WHAT THIS TASK INVOLVES ->
Please transcribe each of the records exactly as given.

Stored data ->
=== Begin Enclosure ===

-- ==== Sys2Proof/Tests/Slice0.lean ====
section
/-! SUPPORT. The model's own tests. The expected results stand in spec/95_test_vectors.md (V and W numbers) or in the rule named. Each
test is one step. The last part shows, for each statement with hypotheses, states and operands that meet them. -/

namespace Sys2Proof.Tests

open Sys2Proof.Config Sys2Proof.Machine Sys2Proof.Machine.Expected

/-! ### Well-formedness, decoding, encoding -/

/-- R11: TICKS is "integer, 1 or more", so 0 is refused. Ill-formed operands cannot be written: their widths stand in the types. -/
theorem test_wf_refuses_zero_ticks : Params.wf { Params.default with ticks := 0 } = false ∧ Params.default.wf = true := by decide

/-- The channel-voice words, written out from the encoding column of spec/opcode_table.json. -/
theorem test_decode_channel_voice :
    decodeByte 0b10001010#8 = .noteOff 0xA#4 ∧ decodeByte 0b10010001#8 = .noteOn 0x1#4 ∧
    decodeByte 0b10100010#8 = .afterTouchPoly 0x2#4 ∧ decodeByte 0b10110111#8 = .controlChange 0x7#4 ∧
    decodeByte 0b11001111#8 = .programChange 0xF#4 ∧ decodeByte 0b11010011#8 = .afterTouchChannel 0x3#4 ∧
    decodeByte 0b11100000#8 = .pitchBend 0x0#4 := by decide

/-- The words `11110xxx` of spec/opcode_table.json. -/
theorem test_decode_system_common :
    decodeByte 0b11110000#8 = .systemExclusive ∧ decodeByte 0b11110001#8 = .timeCodeQuarterFrame ∧
    decodeByte 0b11110010#8 = .songPosition ∧ decodeByte 0b11110011#8 = .songSelect ∧
    decodeByte 0b11110100#8 = .undefinedF4 ∧ decodeByte 0b11110101#8 = .undefinedF5 ∧
    decodeByte 0b11110110#8 = .tuneRequest ∧ decodeByte 0b11110111#8 = .undefinedF7 := by decide

/-- The words `11111xxx` of spec/opcode_table.json. -/
theorem test_decode_system_real_time :
    decodeByte 0b11111000#8 = .clock ∧ decodeByte 0b11111001#8 = .undefinedF9 ∧
    decodeByte 0b11111010#8 = .start ∧ decodeByte 0b11111011#8 = .continueMsg ∧
    decodeByte 0b11111100#8 = .stop ∧ decodeByte 0b11111101#8 = .undefinedFD ∧
    decodeByte 0b11111110#8 = .activeSensing ∧ decodeByte 0b11111111#8 = .systemReset := by decide

/-- Data bytes (R61), and the two words that are no single byte: none decodes. -/
theorem test_decode_data_byte :
    decodeByte 0b00000000#8 = .dataByte 0x00#7 ∧ decodeByte 0b01111111#8 = .dataByte 0x7F#7 ∧
    decodeTableWord 8 0x3C = some (.dataByte 0x3C#7) ∧ decodeTableWord 0 0 = none ∧ decodeTableWord 16 0x90 = none := by decide

/-- R84: "Its encoding is the byte 0xNN itself"; TAKE and RESET have no byte. -/
theorem test_encode : encode (.noteOn 0x1#4) = [0x91#8] ∧ encode (.dataByte 0x3C#7) = [0x3C#8] ∧ encode .take = [] ∧ encode .reset = [] := by
  decide

/-! ### Classifier, length, event byte, orders -/

/-- V1 to V8. -/
theorem test_classify_low :
    classify 0x00#8 = (.invalid, .invalid) ∧ classify 0x7F#8 = (.invalid, .invalid) ∧
    classify 0x80#8 = (.channelVoice, .noteOff) ∧ classify 0x9F#8 = (.channelVoice, .noteOn) ∧
    classify 0xC0#8 = (.channelVoice, .programChange) ∧ classify 0xDF#8 = (.channelVoice, .afterTouchChannel) ∧
    classify 0xEF#8 = (.channelVoice, .pitchBend) ∧ classify 0xF0#8 = (.systemCommon, .systemExclusive) := by decide

/-- V9 to V15. -/
theorem test_classify_system :
    classify 0xF2#8 = (.systemCommon, .songPosition) ∧ classify 0xF6#8 = (.systemCommon, .tuneRequest) ∧
    classify 0xF7#8 = (.invalid, .invalid) ∧ classify 0xF8#8 = (.systemRealTime, .clock) ∧
    classify 0xF9#8 = (.invalid, .invalid) ∧ classify 0xFD#8 = (.invalid, .invalid) ∧
    classify 0xFF#8 = (.systemRealTime, .systemReset) := by decide

/-- The len, is_cv and is_rt columns of V2, V3, V5, V8 to V11, V13 and V15. -/
theorem test_length_and_predicates :
    len (typeOf 0x7F#8) = none ∧ len (typeOf 0x80#8) = some 3 ∧ len (typeOf 0xC0#8) = some 2 ∧ len (typeOf 0xF0#8) = none ∧
    len (typeOf 0xF2#8) = some 3 ∧ len (typeOf 0xF6#8) = some 1 ∧ len (typeOf 0xF7#8) = none ∧
    isCv 0x7F#8 = false ∧ isCv 0x80#8 = true ∧ isCv 0xEF#8 = true ∧ isCv 0xF0#8 = false ∧
    isRt 0xF6#8 = false ∧ isRt 0xF9#8 = false ∧ isRt 0xFD#8 = false ∧ isRt 0xFF#8 = true := by decide

/-- V39. -/
theorem test_event_byte_usb_midi_cin :
    eventByte .usbMidiCin 0xF1#8 = 0x02#8 ∧ eventByte .usbMidiCin 0xF2#8 = 0x03#8 ∧ eventByte .usbMidiCin 0xF3#8 = 0x02#8 ∧
    eventByte .usbMidiCin 0xF6#8 = 0x05#8 ∧ eventByte .usbMidiCin 0xF8#8 = 0x0F#8 ∧ eventByte .usbMidiCin 0x90#8 = 0x09#8 := by decide

/-- R43: "byte k occupies bits 8k+7..8k of a 32-bit view". -/
theorem test_packet_word : packetWord32 ⟨0x09#8, 0x90#8, 0x3C#8, 0x64#8⟩ = 0x643C9009#32 := by decide

/-! ### One step of each instruction -/

/-- A state with these registers, the rest as after reset. -/
def regs (pm : PendingMessage) (fi el : BitVec 2) (rs : Byte) : State := { State.reset with pm := pm, fi := fi, el := el, rs := rs }

/-- At message start with this running status. -/
def atStart (rs : Byte) : State := regs PendingMessage.empty 0#2 0#2 rs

=== End Enclosure ===

WRITTEN RESPONSE ->
-- ==== Sys2Proof/Tests/Slice0.lean ====
section
/-! SUPPORT. The model's own tests. The expected results stand in spec/95_test_vectors.md (V and W numbers) or in the rule named. Each
test is one step. The last part shows, for each statement with hypotheses, states and operands that meet them. -/

namespace Sys2Proof.Tests

open Sys2Proof.Config Sys2Proof.Machine Sys2Proof.Machine.Expected

/-! ### Well-formedness, decoding, encoding -/

/-- R11: TICKS is "integer, 1 or more", so 0 is refused. Ill-formed operands cannot be written: their widths stand in the types. -/
theorem test_wf_refuses_zero_ticks : Params.wf { Params.default with ticks := 0 } = false ∧ Params.default.wf = true := by decide

/-- The channel-voice words, written out from the encoding column of spec/opcode_table.json. -/
theorem test_decode_channel_voice :
    decodeByte 0b10001010#8 = .noteOff 0xA#4 ∧ decodeByte 0b10010001#8 = .noteOn 0x1#4 ∧
    decodeByte 0b10100010#8 = .afterTouchPoly 0x2#4 ∧ decodeByte 0b10110111#8 = .controlChange 0x7#4 ∧
    decodeByte 0b11001111#8 = .programChange 0xF#4 ∧ decodeByte 0b11010011#8 = .afterTouchChannel 0x3#4 ∧
    decodeByte 0b11100000#8 = .pitchBend 0x0#4 := by decide

/-- The words `11110xxx` of spec/opcode_table.json. -/
theorem test_decode_system_common :
    decodeByte 0b11110000#8 = .systemExclusive ∧ decodeByte 0b11110001#8 = .timeCodeQuarterFrame ∧
    decodeByte 0b11110010#8 = .songPosition ∧ decodeByte 0b11110011#8 = .songSelect ∧
    decodeByte 0b11110100#8 = .undefinedF4 ∧ decodeByte 0b11110101#8 = .undefinedF5 ∧
    decodeByte 0b11110110#8 = .tuneRequest ∧ decodeByte 0b11110111#8 = .undefinedF7 := by decide

/-- The words `11111xxx` of spec/opcode_table.json. -/
theorem test_decode_system_real_time :
    decodeByte 0b11111000#8 = .clock ∧ decodeByte 0b11111001#8 = .undefinedF9 ∧
    decodeByte 0b11111010#8 = .start ∧ decodeByte 0b11111011#8 = .continueMsg ∧
    decodeByte 0b11111100#8 = .stop ∧ decodeByte 0b11111101#8 = .undefinedFD ∧
    decodeByte 0b11111110#8 = .activeSensing ∧ decodeByte 0b11111111#8 = .systemReset := by decide

/-- Data bytes (R61), and the two words that are no single byte: none decodes. -/
theorem test_decode_data_byte :
    decodeByte 0b00000000#8 = .dataByte 0x00#7 ∧ decodeByte 0b01111111#8 = .dataByte 0x7F#7 ∧
    decodeTableWord 8 0x3C = some (.dataByte 0x3C#7) ∧ decodeTableWord 0 0 = none ∧ decodeTableWord 16 0x90 = none := by decide

/-- R84: "Its encoding is the byte 0xNN itself"; TAKE and RESET have no byte. -/
theorem test_encode : encode (.noteOn 0x1#4) = [0x91#8] ∧ encode (.dataByte 0x3C#7) = [0x3C#8] ∧ encode .take = [] ∧ encode .reset = [] := by
  decide

/-! ### Classifier, length, event byte, orders -/

/-- V1 to V8. -/
theorem test_classify_low :
    classify 0x00#8 = (.invalid, .invalid) ∧ classify 0x7F#8 = (.invalid, .invalid) ∧
    classify 0x80#8 = (.channelVoice, .noteOff) ∧ classify 0x9F#8 = (.channelVoice, .noteOn) ∧
    classify 0xC0#8 = (.channelVoice, .programChange) ∧ classify 0xDF#8 = (.channelVoice, .afterTouchChannel) ∧
    classify 0xEF#8 = (.channelVoice, .pitchBend) ∧ classify 0xF0#8 = (.systemCommon, .systemExclusive) := by decide

/-- V9 to V15. -/
theorem test_classify_system :
    classify 0xF2#8 = (.systemCommon, .songPosition) ∧ classify 0xF6#8 = (.systemCommon, .tuneRequest) ∧
    classify 0xF7#8 = (.invalid, .invalid) ∧ classify 0xF8#8 = (.systemRealTime, .clock) ∧
    classify 0xF9#8 = (.invalid, .invalid) ∧ classify 0xFD#8 = (.invalid, .invalid) ∧
    classify 0xFF#8 = (.systemRealTime, .systemReset) := by decide

/-- The len, is_cv and is_rt columns of V2, V3, V5, V8 to V11, V13 and V15. -/
theorem test_length_and_predicates :
    len (typeOf 0x7F#8) = none ∧ len (typeOf 0x80#8) = some 3 ∧ len (typeOf 0xC0#8) = some 2 ∧ len (typeOf 0xF0#8) = none ∧
    len (typeOf 0xF2#8) = some 3 ∧ len (typeOf 0xF6#8) = some 1 ∧ len (typeOf 0xF7#8) = none ∧
    isCv 0x7F#8 = false ∧ isCv 0x80#8 = true ∧ isCv 0xEF#8 = true ∧ isCv 0xF0#8 = false ∧
    isRt 0xF6#8 = false ∧ isRt 0xF9#8 = false ∧ isRt 0xFD#8 = false ∧ isRt 0xFF#8 = true := by decide

/-- V39. -/
theorem test_event_byte_usb_midi_cin :
    eventByte .usbMidiCin 0xF1#8 = 0x02#8 ∧ eventByte .usbMidiCin 0xF2#8 = 0x03#8 ∧ eventByte .usbMidiCin 0xF3#8 = 0x02#8 ∧
    eventByte .usbMidiCin 0xF6#8 = 0x05#8 ∧ eventByte .usbMidiCin 0xF8#8 = 0x0F#8 ∧ eventByte .usbMidiCin 0x90#8 = 0x09#8 := by decide

/-- R43: "byte k occupies bits 8k+7..8k of a 32-bit view". -/
theorem test_packet_word : packetWord32 ⟨0x09#8, 0x90#8, 0x3C#8, 0x64#8⟩ = 0x643C9009#32 := by decide

/-! ### One step of each instruction -/

/-- A state with these registers, the rest as after reset. -/
def regs (pm : PendingMessage) (fi el : BitVec 2) (rs : Byte) : State := { State.reset with pm := pm, fi := fi, el := el, rs := rs }

/-- At message start with this running status. -/
def atStart (rs : Byte) : State := regs PendingMessage.empty 0#2 0#2 rs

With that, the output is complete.